===== RECORDS

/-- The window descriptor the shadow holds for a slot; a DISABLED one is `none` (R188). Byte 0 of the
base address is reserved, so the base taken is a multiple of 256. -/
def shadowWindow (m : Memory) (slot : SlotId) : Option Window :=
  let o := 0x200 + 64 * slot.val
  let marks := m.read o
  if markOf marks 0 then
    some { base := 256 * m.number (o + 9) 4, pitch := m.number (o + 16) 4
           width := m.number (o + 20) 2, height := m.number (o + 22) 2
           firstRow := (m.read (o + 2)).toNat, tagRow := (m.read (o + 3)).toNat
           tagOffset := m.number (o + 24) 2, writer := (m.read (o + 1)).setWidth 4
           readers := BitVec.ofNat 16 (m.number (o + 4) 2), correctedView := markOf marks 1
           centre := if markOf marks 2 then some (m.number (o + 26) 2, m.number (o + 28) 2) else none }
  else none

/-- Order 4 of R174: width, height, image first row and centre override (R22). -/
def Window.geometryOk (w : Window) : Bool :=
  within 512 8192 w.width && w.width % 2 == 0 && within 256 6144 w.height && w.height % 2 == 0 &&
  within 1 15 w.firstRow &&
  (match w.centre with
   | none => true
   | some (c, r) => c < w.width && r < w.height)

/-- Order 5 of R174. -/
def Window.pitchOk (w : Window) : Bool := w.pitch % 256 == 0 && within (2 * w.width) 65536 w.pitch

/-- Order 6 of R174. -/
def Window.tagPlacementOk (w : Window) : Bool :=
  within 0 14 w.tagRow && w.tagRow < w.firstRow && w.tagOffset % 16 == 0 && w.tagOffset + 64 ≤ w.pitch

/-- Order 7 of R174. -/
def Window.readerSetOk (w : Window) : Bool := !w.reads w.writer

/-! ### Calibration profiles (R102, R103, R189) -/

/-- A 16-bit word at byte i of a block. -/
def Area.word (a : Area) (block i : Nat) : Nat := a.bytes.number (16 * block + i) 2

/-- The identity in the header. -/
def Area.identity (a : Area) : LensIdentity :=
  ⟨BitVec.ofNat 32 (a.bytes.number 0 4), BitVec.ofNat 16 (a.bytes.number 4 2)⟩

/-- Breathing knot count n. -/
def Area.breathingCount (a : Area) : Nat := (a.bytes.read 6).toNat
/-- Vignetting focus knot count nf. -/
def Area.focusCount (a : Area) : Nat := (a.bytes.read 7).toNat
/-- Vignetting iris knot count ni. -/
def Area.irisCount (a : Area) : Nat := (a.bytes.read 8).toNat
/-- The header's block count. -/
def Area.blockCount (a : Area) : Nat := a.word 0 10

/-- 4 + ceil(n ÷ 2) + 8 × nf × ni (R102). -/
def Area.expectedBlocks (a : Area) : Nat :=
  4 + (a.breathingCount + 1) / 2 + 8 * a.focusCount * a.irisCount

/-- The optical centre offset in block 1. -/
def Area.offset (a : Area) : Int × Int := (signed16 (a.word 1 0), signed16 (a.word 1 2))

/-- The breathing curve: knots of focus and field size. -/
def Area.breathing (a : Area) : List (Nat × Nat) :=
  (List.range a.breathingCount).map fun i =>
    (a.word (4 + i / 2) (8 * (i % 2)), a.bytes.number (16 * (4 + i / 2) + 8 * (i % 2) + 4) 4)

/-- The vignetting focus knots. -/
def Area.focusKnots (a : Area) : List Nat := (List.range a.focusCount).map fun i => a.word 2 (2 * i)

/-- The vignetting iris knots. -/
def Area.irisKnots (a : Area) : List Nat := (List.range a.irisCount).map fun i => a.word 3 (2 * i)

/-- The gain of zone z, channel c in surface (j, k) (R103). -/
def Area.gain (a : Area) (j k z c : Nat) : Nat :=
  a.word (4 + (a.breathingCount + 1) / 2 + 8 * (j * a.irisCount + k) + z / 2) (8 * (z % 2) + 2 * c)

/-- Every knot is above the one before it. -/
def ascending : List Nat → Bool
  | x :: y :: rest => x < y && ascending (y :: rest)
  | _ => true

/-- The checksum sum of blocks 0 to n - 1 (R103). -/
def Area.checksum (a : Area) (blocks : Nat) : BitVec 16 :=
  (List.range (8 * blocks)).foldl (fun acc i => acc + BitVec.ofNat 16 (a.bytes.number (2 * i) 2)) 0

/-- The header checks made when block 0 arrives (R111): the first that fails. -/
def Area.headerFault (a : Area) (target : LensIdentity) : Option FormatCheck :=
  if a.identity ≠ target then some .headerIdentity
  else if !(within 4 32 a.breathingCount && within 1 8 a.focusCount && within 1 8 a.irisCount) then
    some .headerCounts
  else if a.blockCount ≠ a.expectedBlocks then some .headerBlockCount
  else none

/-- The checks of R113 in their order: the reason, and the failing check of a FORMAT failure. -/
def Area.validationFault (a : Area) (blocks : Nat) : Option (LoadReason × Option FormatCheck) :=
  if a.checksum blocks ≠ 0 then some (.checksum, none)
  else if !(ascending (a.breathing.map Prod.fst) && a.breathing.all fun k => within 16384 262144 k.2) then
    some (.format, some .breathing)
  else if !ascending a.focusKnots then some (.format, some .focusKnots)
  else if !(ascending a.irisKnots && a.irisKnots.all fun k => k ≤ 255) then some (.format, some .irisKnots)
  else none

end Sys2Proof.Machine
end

==========

WHAT YOU ARE ASKED TO DO:
From the records above, reproduce exactly the lines from the one with "k) (R103). -/" to the one with "that fails. -/", both included, and no others.

THE COMPLETED TASK:
/-- The gain of zone z, channel c in surface (j, k) (R103). -/
def Area.gain (a : Area) (j k z c : Nat) : Nat :=
  a.word (4 + (a.breathingCount + 1) / 2 + 8 * (j * a.irisCount + k) + z / 2) (8 * (z % 2) + 2 * c)

/-- Every knot is above the one before it. -/
def ascending : List Nat → Bool
  | x :: y :: rest => x < y && ascending (y :: rest)
  | _ => true

/-- The checksum sum of blocks 0 to n - 1 (R103). -/
def Area.checksum (a : Area) (blocks : Nat) : BitVec 16 :=
  (List.range (8 * blocks)).foldl (fun acc i => acc + BitVec.ofNat 16 (a.bytes.number (2 * i) 2)) 0

/-- The header checks made when block 0 arrives (R111): the first that fails. -/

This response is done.